Смерть Пелагеи Николаевны поставила семью Толстых перед необходимостью принятия решений о дальнейшей жизни. В результате старшие братья – Николай и Сергей – остались в Москве с Александрой Остен-Сакен, а младшие – Дмитрий, Лев и Мария – вернулись в Ясную Поляну с Татьяной Ергольской. Долго они там не задержались. В 1841 году летом Александра Ильинична умерла в Оптиной пустыни, куда ушла незадолго до кончины. Поэтому детей снова ожидал переезд. Новой опекуншей становится вторая сестра отца Льва Толстого, Пелагея Ильинична Юшкова, которая перевезла детей в Казань, где она жила.
Пелагея Юшкова и ее муж Владимир Иванович Юшков в Казани считались людьми известными и уважаемыми. Когда дети брата совсем осиротели и Юшкова стала их опекать, переезжать в Ясную Поляну она не захотела и потому все, и дети, и прислуга, отправились в Казань. Юшковы принадлежали к высшему обществу, постоянно устраивали приемы, ездили на балы, и менять свой образ жизни не собирались. Кроме того, Пелагея Ильинична (она же тетушка Полин) хотела дать племянникам достойное их происхождения образование, а в Казани находился один из лучших университетов, который потом окончат все братья, кроме Льва.
Лев Толстой так вспоминал про тетушку Полин: «Требовательная к соблюдению светских приличий, помещица Юшкова была воплощением “хорошего тона”, стремилась во что бы то ни стало соответствовать идеалу “комильфо”. Она любила поесть, менять туалеты, убрать со вкусом комнаты, и вопрос о том, куда поставить диван, был для нее вопросом огромной важности. Человеком она была незлым, но капризным и взбалмошным. Обожая светскую жизнь, охотно посещала монастыри, выстаивала службы, раздавала по обителям заказы на шитье золотом. Однако с крепостными вела себя грубо». Владимир Юшков представлял собой «человека умного, но без правил, у него была репутация большого волокиты. Семейную жизнь супругов можно назвать несчастливой». В Казани у четы Юшковых Лев Толстой прожил фактически пять лет, с 1841 года по 1845-й.
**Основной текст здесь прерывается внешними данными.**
/-- The found bytes with their found locations whose index a predicate lets through. -/
def foundBytes (p : Nat → Bool) : Nat → List Got → List (Except TrapInfo Loc) → List (Loc × Byte)
  | i, .ok b :: gs, .ok l :: ls => if p i then (l, b) :: foundBytes p (i + 1) gs ls else foundBytes p (i + 1) gs ls
  | i, _ :: gs, _ :: ls => foundBytes p (i + 1) gs ls
  | _, _, _ => []

/-- Where the part so chooses, what stood in the core's own scratchpad, in k, under the bytes that a copy has written may still be
read by its TMU runs, until something orders them (17 R341). -/
def keepStale (c : Nat) (k : Core) (bs : List (Loc × Byte)) (r : Run) : Run :=
  let keep := fun (t : Tab Byte) (p : Loc × Byte) =>
    match p.1 with
    | .pad _ d off => if d = c then tput t off (tget 0 k.pad off) else t
    | .mem .. => t
  if r.s.choice.hold then r.add (.core c fun q => { q with stale := bs.foldl keep q.stale }) else r

/-- Writes located bytes of a copy. -/
def putFound (c : Nat) (bs : List (Loc × Byte)) (r : Run) : Run :=
  keepStale c (r.s.core c) bs ((pieces bs).foldl (fun r p => engWriteLoc r c p.1 p.2) r)

/-- The granules that found locations meet. -/
def foundGranules (ls : List (Except TrapInfo Loc)) : List Nat :=
  granules (ls.filterMap fun l => match l with | .ok l => some l | .error _ => none)

/-- One chunk of a copy: it is written whole and credited, or stops the copy (R242), and the last one ends it. It waits for a
command that is in the middle of its own writes there (R244). -/
def copyChunk (c : Cmd) (r : Run) : Option Run :=
  match copyShape c.work with
  | none => none
  | some (dst, total, slen) =>
    let sp := cmdSpace r.s c
    let lo := c.bytes
    let hi := min total (lo + (4096 - (dst + lo) % 4096))
    if rangeHeld r.s c [(dst + lo, hi - lo)] then none else
    let (g, r) := chunkGot sp c.work c.pos c.rest lo hi r
    let (ls, r) := tryLocs sp g.got.length (dst + lo) r
    if granuleHeld r.s c (foundGranules ls) then none else
    match firstBad g.got ls with
    | some t =>
      let n := r.s.free
      some (stopCmd c t lo ((putFound sp.core (foundBytes (Config.freeBit n) 0 g.got ls) r).add .tick))
    | none =>
      let r := putFound sp.core (foundBytes (fun _ => true) 0 g.got ls) r
      let out := lo + g.got.length
      let fin := if g.ended then some (tokenVal 1 0 out)
        else if out < total then none
        else match slen with
          | some n => some (tokenVal (if g.pos < n then 2 else 0) 0 total)
          | none => some (tokenVal 0 0 total)
      some (creditCmd c (out - lo) (r.add (.cmd c.id fun c => { c with bytes := out, pos := g.pos, rest := g.rest, step := c.step + 1, fin := fin })))

/-- COPY_CHUNK. -/
def execCopyChunk (id : Nat) (s : State) :=
  event s <|
    match cmdOf s id with
    | some c => if cmdRuns s c 1 then tryCtx s c fun r => (copyChunk c r).map (didWork c 1) else none
    | none => none

/-- COPY_COMPLETE: the token of a finished copy. -/
def execCopyComplete (id : Nat) (s : State) :=
  event s <|
    match cmdOf s id with
    | some c => match copyShape c.work, c.fin with
      | some _, some v => some (completeCmd s c v)
      | _, _ => none
    | none => none

/-! ### Stash commands (R251) -/

/-- Two stash slots meet, in addresses or in offsets. -/
def slotsMeet (a b : StashSlot) : Bool := rangesMeet a.va a.len b.va b.len || rangesMeet a.off a.len b.off b.len

/-- STMAP: the mapping is in force at once; its token follows (log entry 31). The faults come in the order in which R251 names
them (03 R71). -/
def execStmap (o : DA) (s : State) :=
  finish s 4 (issueCmd s o 3 fun x =>
    let (va, len, d) := (x.getD 0 0, x.getD 1 0, x.getD 2 0)
    let off := d % 2 ^ 19
    let k := d / 2 ^ 20 % 8
    let t : StashSlot := ⟨va, len, off⟩
    if s.myCore.stash.any (fun q => q.1 == k || slotsMeet q.2 t) then .trap stashState
    else if va % 4096 ≠ 0 ∨ off % 4096 ≠ 0 ∨ len % 4096 ≠ 0 ∨ len = 0 ∨ 2 ^ 19 < len ∨ 2 ^ 19 < off + len
        ∨ d / 2 ^ 19 % 2 ≠ 0 ∨ 2 ^ 23 ≤ d then .trap copyValue
    else .done (Upd.core s.c (fun c => { c with
        stash := tput c.stash k t
        stale := freshen off len c.stale
        stw := c.stw.filter fun w => !(decide (off ≤ 4 * w.1) && decide (4 * w.1 < off + len)) })
      :: acceptCmd s (newCmd s (.stmap va len off k) o.d 0 none none)))

/-- A slot of the core. -/
def slotAt (c : Core) (k : Nat) : Option StashSlot := (c.stash.find? fun q => q.1 == k).map (·.2)

/-- A window range names offsets of core c, as core b sees them. -/
def windowMeets (b c va len : Nat) (t : StashSlot) : Bool :=
  let j := if b = c then 0 else hallCore c + 1
  b / 16 == c / 16 && rangesMeet va len (windowBase + j * 2 ^ 20 + t.off) t.len

/-- A copy in flight reads or writes a slot's range: at its addresses, in the running context, whose addresses the slots of the core
map (R237), or at its offsets through the window, in any context whose scratchpads are in place. A copy counts with the whole of its
ranges until it completes (DESIGN CHOICE, log entry 151). -/
def copyUses (s : State) (t : StashSlot) (d : Cmd) : Bool :=
  let uses := fun (va len : Nat) =>
    (d.part == partIx s s.h && d.ent.isSome && d.ent == (s.part d.part).cur && rangesMeet va len t.va t.len)
    || (!cmdAway s d && windowMeets (coreOf d.hart) s.c va len t)
  d.fin.isNone && d.lost.isNone &&
  match d.work with
  | .cpya dst src len => uses dst len || uses src len
  | .cpyw dst src n a b => uses dst (packed n b) || uses src (packed n a)
  | .cpyx dst src len slen => uses dst len || uses src slen
  | _ => false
По воспоминаниям Толстого, со смертью отца кончилось и детство Льва Николаевича, тот «чудный, в особенности в сравнении с последующим, невинный, радостный, поэтический период». Лев Николаевич будет постоянно возвращаться мыслями туда, в те годы, которые больше никогда не вернутся.
Ничто человеческое не чуждо – время страстей и пороков
После обеда и весь вечер шлялся и имел сладострастные вожделения… Мучает меня сладострастие.
Вот мы и подошли с вами к одному из самых неоднозначных отрезков жизненного пути Льва Николаевича Толстого. В зрелые годы он вспоминает эти времена с сожалением, потому что они наполнены страстями, с которыми у молодого Толстого не получалось справиться. Он прошел все вехи становления обычного юноши-дворянина, но потом свернул – в сторону семьи, морали, нравственной чистоты и духовного перерождения. Обрел ли он спокойствие в душе, успокоились ли вулканы внутри? Увы, нет. До самой смерти он будет бороться с пороками и самим собой.